WORK TO COMPLETE:
The entries below contain a line with "orphans, the others" and a line with "b with haloPeers". Quote exactly those two lines and all lines between them.

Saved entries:
+ + + + +

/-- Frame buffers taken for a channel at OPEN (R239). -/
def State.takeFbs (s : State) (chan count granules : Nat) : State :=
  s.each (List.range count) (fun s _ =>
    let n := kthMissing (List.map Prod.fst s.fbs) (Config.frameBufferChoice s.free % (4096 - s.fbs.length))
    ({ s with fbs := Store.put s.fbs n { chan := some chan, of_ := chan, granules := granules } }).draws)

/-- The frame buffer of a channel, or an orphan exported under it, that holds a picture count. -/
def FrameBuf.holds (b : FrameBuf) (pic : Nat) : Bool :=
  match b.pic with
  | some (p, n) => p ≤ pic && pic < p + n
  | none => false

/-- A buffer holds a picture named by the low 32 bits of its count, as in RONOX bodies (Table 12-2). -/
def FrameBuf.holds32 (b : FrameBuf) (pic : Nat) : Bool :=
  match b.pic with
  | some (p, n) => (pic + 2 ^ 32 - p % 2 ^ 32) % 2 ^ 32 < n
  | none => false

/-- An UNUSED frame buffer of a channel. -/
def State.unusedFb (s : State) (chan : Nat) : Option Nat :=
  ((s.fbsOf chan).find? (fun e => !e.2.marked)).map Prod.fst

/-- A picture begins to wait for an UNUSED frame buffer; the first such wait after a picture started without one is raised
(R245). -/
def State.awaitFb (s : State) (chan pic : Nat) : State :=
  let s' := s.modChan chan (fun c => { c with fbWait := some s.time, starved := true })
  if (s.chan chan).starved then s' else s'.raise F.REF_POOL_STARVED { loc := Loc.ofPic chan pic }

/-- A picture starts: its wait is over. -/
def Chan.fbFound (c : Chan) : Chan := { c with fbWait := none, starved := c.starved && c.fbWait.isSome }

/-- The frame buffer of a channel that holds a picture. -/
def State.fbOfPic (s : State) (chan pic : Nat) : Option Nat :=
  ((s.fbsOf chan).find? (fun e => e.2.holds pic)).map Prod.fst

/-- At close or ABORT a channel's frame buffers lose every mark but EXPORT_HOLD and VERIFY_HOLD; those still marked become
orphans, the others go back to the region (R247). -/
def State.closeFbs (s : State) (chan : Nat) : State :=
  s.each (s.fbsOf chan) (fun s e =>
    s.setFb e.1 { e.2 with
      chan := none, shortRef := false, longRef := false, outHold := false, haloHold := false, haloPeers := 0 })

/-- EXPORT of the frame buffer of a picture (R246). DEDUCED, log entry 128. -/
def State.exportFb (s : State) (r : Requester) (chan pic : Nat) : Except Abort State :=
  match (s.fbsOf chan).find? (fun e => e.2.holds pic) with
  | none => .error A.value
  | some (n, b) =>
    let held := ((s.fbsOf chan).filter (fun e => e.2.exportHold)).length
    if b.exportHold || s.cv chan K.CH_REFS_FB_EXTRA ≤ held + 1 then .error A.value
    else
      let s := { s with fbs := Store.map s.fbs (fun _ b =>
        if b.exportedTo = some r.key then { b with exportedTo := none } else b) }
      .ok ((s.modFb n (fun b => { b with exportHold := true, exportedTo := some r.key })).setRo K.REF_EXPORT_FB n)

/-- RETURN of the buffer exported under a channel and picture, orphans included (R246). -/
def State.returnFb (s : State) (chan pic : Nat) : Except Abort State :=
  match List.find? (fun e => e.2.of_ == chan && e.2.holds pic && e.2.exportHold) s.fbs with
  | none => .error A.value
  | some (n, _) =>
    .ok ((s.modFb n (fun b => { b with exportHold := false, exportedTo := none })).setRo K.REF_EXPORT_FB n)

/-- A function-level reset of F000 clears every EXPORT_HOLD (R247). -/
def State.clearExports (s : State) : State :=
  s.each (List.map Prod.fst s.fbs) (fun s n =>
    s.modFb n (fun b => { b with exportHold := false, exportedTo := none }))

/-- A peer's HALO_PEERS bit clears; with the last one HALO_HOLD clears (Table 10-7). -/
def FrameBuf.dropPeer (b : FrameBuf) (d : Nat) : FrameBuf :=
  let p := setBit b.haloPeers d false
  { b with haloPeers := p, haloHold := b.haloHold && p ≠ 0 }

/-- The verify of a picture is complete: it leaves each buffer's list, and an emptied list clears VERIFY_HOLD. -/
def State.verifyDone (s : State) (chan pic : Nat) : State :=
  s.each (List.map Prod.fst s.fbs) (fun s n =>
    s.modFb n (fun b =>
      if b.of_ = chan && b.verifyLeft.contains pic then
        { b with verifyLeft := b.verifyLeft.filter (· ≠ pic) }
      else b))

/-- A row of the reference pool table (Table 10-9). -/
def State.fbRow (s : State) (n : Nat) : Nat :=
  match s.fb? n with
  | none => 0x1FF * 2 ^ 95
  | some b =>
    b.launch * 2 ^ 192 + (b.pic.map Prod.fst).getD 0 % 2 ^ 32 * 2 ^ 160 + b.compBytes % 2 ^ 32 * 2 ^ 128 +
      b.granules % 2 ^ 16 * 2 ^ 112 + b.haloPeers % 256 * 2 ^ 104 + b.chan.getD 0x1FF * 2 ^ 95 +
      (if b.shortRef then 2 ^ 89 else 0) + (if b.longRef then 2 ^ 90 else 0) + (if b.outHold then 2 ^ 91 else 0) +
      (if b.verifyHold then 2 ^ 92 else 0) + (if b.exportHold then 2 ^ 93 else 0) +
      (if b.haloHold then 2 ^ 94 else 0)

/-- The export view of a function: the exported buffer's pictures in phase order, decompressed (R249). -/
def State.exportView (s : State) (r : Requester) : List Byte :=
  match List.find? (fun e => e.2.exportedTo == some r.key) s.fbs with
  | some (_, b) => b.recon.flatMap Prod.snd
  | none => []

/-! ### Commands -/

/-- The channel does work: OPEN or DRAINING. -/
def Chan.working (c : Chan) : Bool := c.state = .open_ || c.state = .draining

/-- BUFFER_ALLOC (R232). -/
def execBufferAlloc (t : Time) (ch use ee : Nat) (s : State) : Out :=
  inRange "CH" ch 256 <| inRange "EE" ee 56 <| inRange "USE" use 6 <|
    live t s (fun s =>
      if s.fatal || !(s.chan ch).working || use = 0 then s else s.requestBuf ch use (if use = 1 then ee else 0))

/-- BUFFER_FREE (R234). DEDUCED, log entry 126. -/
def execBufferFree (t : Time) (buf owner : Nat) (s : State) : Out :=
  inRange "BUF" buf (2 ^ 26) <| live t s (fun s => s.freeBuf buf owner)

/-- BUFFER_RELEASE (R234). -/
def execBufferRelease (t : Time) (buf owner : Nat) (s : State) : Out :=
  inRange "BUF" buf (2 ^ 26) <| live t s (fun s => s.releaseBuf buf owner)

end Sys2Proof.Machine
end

+ + + + +

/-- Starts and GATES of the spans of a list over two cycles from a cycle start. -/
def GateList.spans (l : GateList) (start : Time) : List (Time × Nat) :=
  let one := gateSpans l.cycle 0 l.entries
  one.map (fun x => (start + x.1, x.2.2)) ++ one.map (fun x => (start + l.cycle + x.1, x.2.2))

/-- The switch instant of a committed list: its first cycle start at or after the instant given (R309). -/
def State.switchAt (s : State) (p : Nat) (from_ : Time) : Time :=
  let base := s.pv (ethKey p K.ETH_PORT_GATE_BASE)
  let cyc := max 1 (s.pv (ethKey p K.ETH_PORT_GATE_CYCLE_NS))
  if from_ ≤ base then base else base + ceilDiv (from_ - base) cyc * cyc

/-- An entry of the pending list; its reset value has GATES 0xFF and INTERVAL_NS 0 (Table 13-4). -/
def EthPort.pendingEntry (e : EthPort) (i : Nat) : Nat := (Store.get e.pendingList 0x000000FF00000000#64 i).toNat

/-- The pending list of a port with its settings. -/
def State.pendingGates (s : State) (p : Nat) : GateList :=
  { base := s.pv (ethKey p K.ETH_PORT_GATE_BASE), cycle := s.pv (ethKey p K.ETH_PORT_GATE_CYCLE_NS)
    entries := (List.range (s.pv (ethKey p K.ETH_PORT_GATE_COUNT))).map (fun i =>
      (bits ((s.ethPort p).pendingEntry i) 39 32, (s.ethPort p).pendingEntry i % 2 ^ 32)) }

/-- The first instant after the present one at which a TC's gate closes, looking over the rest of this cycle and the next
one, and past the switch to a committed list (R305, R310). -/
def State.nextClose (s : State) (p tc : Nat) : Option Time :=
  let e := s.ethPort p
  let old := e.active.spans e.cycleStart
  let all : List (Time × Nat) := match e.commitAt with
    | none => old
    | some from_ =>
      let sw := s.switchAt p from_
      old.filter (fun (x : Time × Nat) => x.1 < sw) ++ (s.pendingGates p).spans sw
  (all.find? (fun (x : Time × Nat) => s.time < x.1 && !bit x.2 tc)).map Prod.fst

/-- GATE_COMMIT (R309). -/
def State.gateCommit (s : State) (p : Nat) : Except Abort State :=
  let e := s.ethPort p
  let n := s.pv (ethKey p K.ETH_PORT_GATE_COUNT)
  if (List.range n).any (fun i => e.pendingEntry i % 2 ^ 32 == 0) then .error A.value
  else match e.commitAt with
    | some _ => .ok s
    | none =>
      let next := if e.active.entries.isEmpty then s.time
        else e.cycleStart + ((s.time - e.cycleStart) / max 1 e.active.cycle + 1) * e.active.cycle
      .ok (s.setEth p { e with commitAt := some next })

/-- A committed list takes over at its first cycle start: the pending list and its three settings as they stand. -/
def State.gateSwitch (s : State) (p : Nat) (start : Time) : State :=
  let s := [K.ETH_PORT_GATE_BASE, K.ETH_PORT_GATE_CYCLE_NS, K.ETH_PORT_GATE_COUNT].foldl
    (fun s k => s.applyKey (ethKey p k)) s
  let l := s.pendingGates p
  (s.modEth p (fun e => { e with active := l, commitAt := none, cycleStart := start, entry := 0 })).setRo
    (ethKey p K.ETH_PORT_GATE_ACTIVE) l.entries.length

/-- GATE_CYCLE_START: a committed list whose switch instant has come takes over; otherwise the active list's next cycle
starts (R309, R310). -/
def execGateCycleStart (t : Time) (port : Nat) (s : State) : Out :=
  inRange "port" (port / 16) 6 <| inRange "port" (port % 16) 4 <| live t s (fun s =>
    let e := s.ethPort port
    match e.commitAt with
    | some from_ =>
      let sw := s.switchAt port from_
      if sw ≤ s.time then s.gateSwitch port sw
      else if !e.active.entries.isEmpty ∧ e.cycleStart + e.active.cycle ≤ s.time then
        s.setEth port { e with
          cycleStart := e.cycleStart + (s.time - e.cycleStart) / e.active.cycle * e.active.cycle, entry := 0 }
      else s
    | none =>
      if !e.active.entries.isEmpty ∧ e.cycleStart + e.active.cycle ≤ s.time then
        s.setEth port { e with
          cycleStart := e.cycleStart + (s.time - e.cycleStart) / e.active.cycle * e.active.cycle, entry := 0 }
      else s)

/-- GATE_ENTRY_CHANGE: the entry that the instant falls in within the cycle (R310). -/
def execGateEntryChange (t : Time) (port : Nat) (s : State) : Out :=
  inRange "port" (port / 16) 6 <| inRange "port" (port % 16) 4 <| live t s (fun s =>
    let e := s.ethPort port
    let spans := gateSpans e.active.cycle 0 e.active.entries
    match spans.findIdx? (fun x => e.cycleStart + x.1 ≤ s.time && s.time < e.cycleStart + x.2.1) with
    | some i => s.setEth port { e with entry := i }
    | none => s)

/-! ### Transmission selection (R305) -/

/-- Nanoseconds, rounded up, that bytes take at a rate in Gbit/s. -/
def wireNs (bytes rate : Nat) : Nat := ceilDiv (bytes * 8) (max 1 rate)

+ + + + +

EXPECTED OUTPUT:
orphans, the others go back to the region (R247). -/
def State.closeFbs (s : State) (chan : Nat) : State :=
  s.each (s.fbsOf chan) (fun s e =>
    s.setFb e.1 { e.2 with
      chan := none, shortRef := false, longRef := false, outHold := false, haloHold := false, haloPeers := 0 })

/-- EXPORT of the frame buffer of a picture (R246). DEDUCED, log entry 128. -/
def State.exportFb (s : State) (r : Requester) (chan pic : Nat) : Except Abort State :=
  match (s.fbsOf chan).find? (fun e => e.2.holds pic) with
  | none => .error A.value
  | some (n, b) =>
    let held := ((s.fbsOf chan).filter (fun e => e.2.exportHold)).length
    if b.exportHold || s.cv chan K.CH_REFS_FB_EXTRA ≤ held + 1 then .error A.value
    else
      let s := { s with fbs := Store.map s.fbs (fun _ b =>
        if b.exportedTo = some r.key then { b with exportedTo := none } else b) }
      .ok ((s.modFb n (fun b => { b with exportHold := true, exportedTo := some r.key })).setRo K.REF_EXPORT_FB n)

/-- RETURN of the buffer exported under a channel and picture, orphans included (R246). -/
def State.returnFb (s : State) (chan pic : Nat) : Except Abort State :=
  match List.find? (fun e => e.2.of_ == chan && e.2.holds pic && e.2.exportHold) s.fbs with
  | none => .error A.value
  | some (n, _) =>
    .ok ((s.modFb n (fun b => { b with exportHold := false, exportedTo := none })).setRo K.REF_EXPORT_FB n)

/-- A function-level reset of F000 clears every EXPORT_HOLD (R247). -/
def State.clearExports (s : State) : State :=
  s.each (List.map Prod.fst s.fbs) (fun s n =>
    s.modFb n (fun b => { b with exportHold := false, exportedTo := none }))

/-- A peer's HALO_PEERS bit clears; with the last one HALO_HOLD clears (Table 10-7). -/
def FrameBuf.dropPeer (b : FrameBuf) (d : Nat) : FrameBuf :=
  let p := setBit b.haloPeers d false
  { b with haloPeers := p, haloHold := b.haloHold && p ≠ 0 }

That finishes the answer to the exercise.